Various home appliances such as televisions or refrigerators, or electronic devices such as laptop computers, portable phone terminals or Personal Digital Assistants (PDAs) operate with power that is received from the outside, and a built-in battery thereof may be charged with power supplied from an external power source. Furthermore, a power supply that converts a commercial Alternating Current (AC) voltage into a Direct Current (DC) voltage is built in home appliances or electronic devices (hereinafter generically referred to as electronic devices), or the power supply is built in an external power adaptor (AC adaptor) for the electronic devices.
The power supply includes a rectifier circuit (diode bridge circuit) that rectifies an AC voltage, and an insulating DC/DC converter that drops the rectified voltage and supplies the dropped voltage to a load.
FIG. 1 is a diagram illustrating a configuration of a DC/DC converter that has been studied by the inventor. A detailed configuration of the DC/DC converter 100r should not be regarded as a general technology that is well known to those skilled in the art.
An input port P1 of the DC/DC converter 100r receives a DC input voltage VIN from a rectifier circuit (not shown) that is prepared in a stage previous thereto. The DC/DC converter 100r drops the input voltage VIN, and supplies the dropped voltage to a load that is connected to an output port P2 of the DC/DC converter 100r. 
The DC/DC converter 100r mainly includes a switching transistor M1, a transformer T1, a first diode D1, a first output capacitor Co1, a control circuit 10r, and a feedback circuit 20r. In the DC/DC converter 100r, a primary side region and a secondary side region of the transformer T1 are necessarily required to be electrically insulated from each other. The feedback circuit 20r includes resistors R1 and R2 that divide the output voltage VOUT, a shunt regulator 22, and a photo coupler 24.
The shunt regulator 22 is an error amplifier that amplifies an error between the divided output voltage VOUT′ and a reference voltage VREF based on a target value of the output voltage VOUT. The photo coupler 24 feeds back a feedback signal, based on an error between the output voltage VOUT and the target voltage, to the control circuit 10r. The control circuit 10r controls an on/off duty ratio of the switching transistor M1 by using pulse modulation such that the output voltage VOUT matches with the target voltage.
The control circuit 10r may operate with a supply voltage VCC of about 10 V, and thus, when the control circuit 10r is driven with the input voltage VIN (about 140 V), efficiency is degraded.
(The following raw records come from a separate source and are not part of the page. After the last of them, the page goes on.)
/-- PREEMPT (R411): the drydown starts, or the command completes with the one in progress. -/
def execPreempt (c : Cmd) (s : State) : Host.Outcome State Fault Refusal :=
  .next (s.ctxCommand 0x13 c fun a x s =>
    match x.dry with
    | .none => ((s.startDrydown a 2).modCtx a fun y => { y with dryCmds := [c] }).await c 0x13
    | .saved => s.complete c 0x13 0 0
    | .resuming => (s.setCtx a { x with dry := .saved }).complete c 0x13 0 0
    | .restoring => ((s.setCtx a { x with dry := .saved }).setDstate a 2).complete c 0x13 0 0
    | _ => (s.setCtx a { x with dryCmds := x.dryCmds ++ [c] }).await c 0x13)

/-! ### Translations (R297, R367) -/

/-- An entry of the context whose page overlaps [lo, lo + n). -/
def TlbEntry.hit (e : TlbEntry) (asid lo n : Nat) : Bool :=
  e.asid == asid && decide (e.page * 2 ^ e.size < lo + n) && decide (lo < (e.page + 1) * 2 ^ e.size)

/-- Does an operation translate through a page that overlaps the range? -/
def MemOp.usesRange (o : MemOp) (asid lo n : Nat) : Bool :=
  o.origin.isNone && o.firing.asid == asid &&
    o.pages.any fun p => decide (p.1 * 2 ^ p.2 < lo + n) && decide (lo < (p.1 + 1) * 2 ^ p.2)

/-- TLB_INVAL: matching entries are dropped; it completes when what used them is performed. What is given up meanwhile and
issued again translates anew. -/
def execTlbInval (c : Cmd) (s : State) : Host.Outcome State Fault Refusal :=
  .next (s.ctxCommand 0x14 c fun a _ s =>
    let lo := c.arg1.toNat
    let n := c.arg2.toNat
    let keep (l : List TlbEntry) : List TlbEntry := l.filter fun e => !e.hit a lo n
    let s1 : State :=
      { s with
        cells := s.cells.map fun p => (p.1, { p.2 with tlb := keep p.2.tlb })
        stlb := s.stlb.map fun p => (p.1, keep p.2)
        memops := s.memops.map fun o => if o.usesRange a lo n then { o with stale := true } else o
        invals := s.invals ++
          [{ cmd := c, asid := a, lo := lo, len := n,
             ops := (s.memops.filter fun o => o.usesRange a lo n && o.pending).map MemOp.id }] }
    s1.await c 0x14)

/-- A walk of the context that could still install an overlapping entry: a walk's page may be as large as 16 GiB. -/
def Walk.mayHit (w : Walk) (i : Inval) : Bool :=
  w.asid == i.asid && decide (0 < i.len) && decide (w.va / 2 ^ 34 * 2 ^ 34 < i.lo + i.len) &&
    decide (i.lo < (w.va / 2 ^ 34 + 1) * 2 ^ 34)

/-- TLB_INVAL_COMPLETE: no walk may install an old entry, and no operation through one is unperformed. -/
def execTlbInvalComplete (n : Nat) (s : State) : Host.Outcome State Fault Refusal :=
  .next (match s.invals[n]? with
    | none => s
    | some i =>
      if s.walks.any (fun w => w.mayHit i) || s.memops.any (fun o => o.pending && i.ops.contains o.id) then s
      else State.complete { s with invals := s.invals.eraseIdx n } i.cmd 0x14 0 0)

/-! ### Debugging -/

/-- KILLFR: as KILLF (R143), with the frame word in ARG1. -/
def execKillfr (c : Cmd) (s : State) : Host.Outcome State Fault Refusal :=
  .next (s.ctxCommand 0x16 c fun a x s =>
    let w := c.arg1.toNat
    let i := w % 4096
    let g : BitVec 4 := BitVec.ofNat 4 (w / 4096)
    if 2 ^ 20 ≤ w ∨ x.pool.nframes ≤ i then s.complete c 0x16 1 0
    else
      let f := x.frame i
      let hit := (f.st == .live || f.st == .parked) && f.gen == g
      (s.endNamed a i g).complete c 0x16 0 (if hit then 0 else 1))

/-- BRKSET (R430): the change is sent to the cell; the command completes when the cell has applied it. -/
def execBrkset (c : Cmd) (s : State) : Host.Outcome State Fault Refusal :=
  .next (s.ctxCommand 0x17 c fun a x s =>
    let cell := c.arg1.toNat
    let w := c.arg2.toNat
    if !x.cr.region.contains cell || 2 ^ 17 ≤ w || w % 2 ^ 16 / 2 ^ 11 != 0 then s.complete c 0x17 1 0
    else
      let s1 : State :=
        { s with bcasts := s.bcasts ++
            [{ asid := a, kind := .breakBit cell (w % 2048) (decide (2 ^ 16 ≤ w)) c, left := [cell] }] }
      s1.await c 0x17)

/-- The limits of a sillage control word (R428). -/
def sillageOk (x : Ctx) (w : Word64) : Bool :=
  w.extractLsb' 56 7 == 0 && w.extractLsb' 27 5 == 0 && w.extractLsb' 11 5 == 0 && w.extractLsb' 48 8 != 0 &&
    w.extractLsb' 32 16 != 0 && x.cr.region.contains (w.extractLsb' 16 11).toNat

/-- SILLAGE: the word is held, and its count restarts. -/
def execSillage (c : Cmd) (s : State) : Host.Outcome State Fault Refusal :=
  .next (s.ctxCommand 0x18 c fun a x s =>
    if !sillageOk x c.arg1 then s.complete c 0x18 1 0
    else (s.setCtx a { x with sillage := c.arg1, anchored := 0 }).complete c 0x18 0 0)

/-! ### Attestation (R372) -/

/-- The fields of a quote's body, packed in the order of R372. -/
def quoteBody (measure : Digest) (a : Nat) (x : Ctx) (nonce : BitVec 256) : List Byte :=
  leBytes 32 nonce.toNat ++ leBytes 1 0xC1 ++ [firmwareLow measure, 0x02#8] ++ digestBytes measure ++
    leBytes 1 x.cr.vdev ++ leBytes 2 a ++ digestBytes x.par.attest ++ leBytes 4 x.par.nmeas.toNat ++
    leBytes 1 (if x.par.unsigned then 1 else 0)

/-- QUOTE: the body, signed with both identity keys, is written at ARG1. -/
def execQuote (c : Cmd) (s : State) : Host.Outcome State Fault Refusal :=
  .next (s.ctxCommand 0x19 c fun a x s =>
    let m := s.dev.measure
    let body := quoteBody m a x c.arg3
    let q := Config.quoteLayout body (Config.edSign m body) ((List.range 3309).map (Config.mlSign m body))
    if !s.owns x.cr.vdev c.arg1.toNat (max 1 q.length) then s.complete c 0x19 1 0
    else (s.storeLines c.arg1.toNat q).complete c 0x19 0 0)

/-! ### Pairing and exports (R461, R462) -/

/-- An entry that PAIR may write. -/
def pairOk (e : List Byte) : Bool :=
  let d := (decodeDestOk (BitVec.ofNat 32 (numAt e 0 4))).join
  decide (numAt e 4 2 ≤ 8190) && decide (numAt e 6 2 < 1024) && decide (numAt e 12 1 ≤ 2) && numAt e 13 3 == 0 &&
    (numAt e 12 1 == 0 || match d with
      | some d => (d.mode == .fixed || d.mode == .spread) && d.port != .link
      | none => false)

/-- PAIR writes one entry of the remote port table. -/
def execPair (c : Cmd) (s : State) : Host.Outcome State Fault Refusal :=
  .next (s.ctxCommand 0x1A c fun _ x s =>
    let e := (leBytes 32 c.arg3.toNat).take 16
    if 256 ≤ c.arg1.toNat ∨ pairOk e = false then s.complete c 0x1A 1 0
    else (s.homeWrite (x.cr.rptbase + 16 * c.arg1.toNat) e).complete c 0x1A 0 0)

/-- Requests of the far context that are already applied under the exports of granules. -/
def State.underExport (s : State) (a dev : Nat) (gs : List Nat) : List Nat :=
  (s.memops.filter fun o => o.firing.asid == a && o.origin.any (fun p => p.1 == dev) && o.pending &&
    o.accs.any fun k => gs.contains (k.pa % 2 ^ 39 / 2 ^ 30)).map MemOp.id

/-- EXPORT: grants or withdraws; a withdrawal completes once what was applied under it is performed. -/
def execExportGranules (c : Cmd) (s : State) : Host.Outcome State Fault Refusal :=
  .next (s.ctxCommand 0x1B c fun a x s =>
    let b := leBytes 32 c.arg3.toNat
    let dev := numAt b 0 2
    let far := numAt b 2 2
    let fl := numAt b 4 1
    let n := c.arg2.toNat
    if 8190 < dev ∨ 1024 ≤ far ∨ 8 ≤ fl ∨ numAt b 5 27 ≠ 0 ∨ n = 0 ∨ 384 < c.arg1.toNat + n then s.complete c 0x1B 1 0
    else
      let gs := (List.range n).map fun k => c.arg1.toNat + k
      if !gs.all fun g => s.ownerOf (g * 2 ^ 30) == some x.cr.vdev then s.freezeSender c 0x1B x.cr.vdev 5 (some a)
      else
        let rest := s.exported.filter fun e => !(gs.contains e.granule && e.asid == a && e.dev == dev && e.far == far)
        if fl % 2 = 1 then
          let s1 : State :=
            { s with exported := rest ++ gs.map fun g =>
                { granule := g, asid := a, dev := dev, far := far, r := fl.testBit 1, w := fl.testBit 2 } }
          s1.complete c 0x1B 0 0
        else
          let s1 := State.complete { s with exported := rest } c 0x1B 0 0
          let ops := s.underExport a dev gs
          { s1 with posts := s1.posts.modify (s1.posts.length - 1) fun p => { p with waits := ops } })

end Sys2Proof.Machine
end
The voltage VOUT dropped by the DC/DC converter 100r is generated in the secondary side of the transformer T1, and thus cannot be supplied to the control circuit 10r that is prepared in the primary side.
Therefore, an auxiliary coil L3 is prepared in the primary side of the transformer T1. The auxiliary coil L3, a second diode D2, and a second output capacitor Co2 act as an auxiliary DC/DC converter for generating the source voltage VCC for the control circuit 10r. In the DC/DC converter 100r, the source voltage VCC is proportional to the output voltage VOUT, and a proportional coefficient is defined as a turn ratio of the secondary coil L2 of the transformer T1 and the auxiliary coil L3:VCC=VOUT×ND/NS where NS is the number of turns of the secondary coil L2, and ND is the number of turns of the auxiliary coil L3.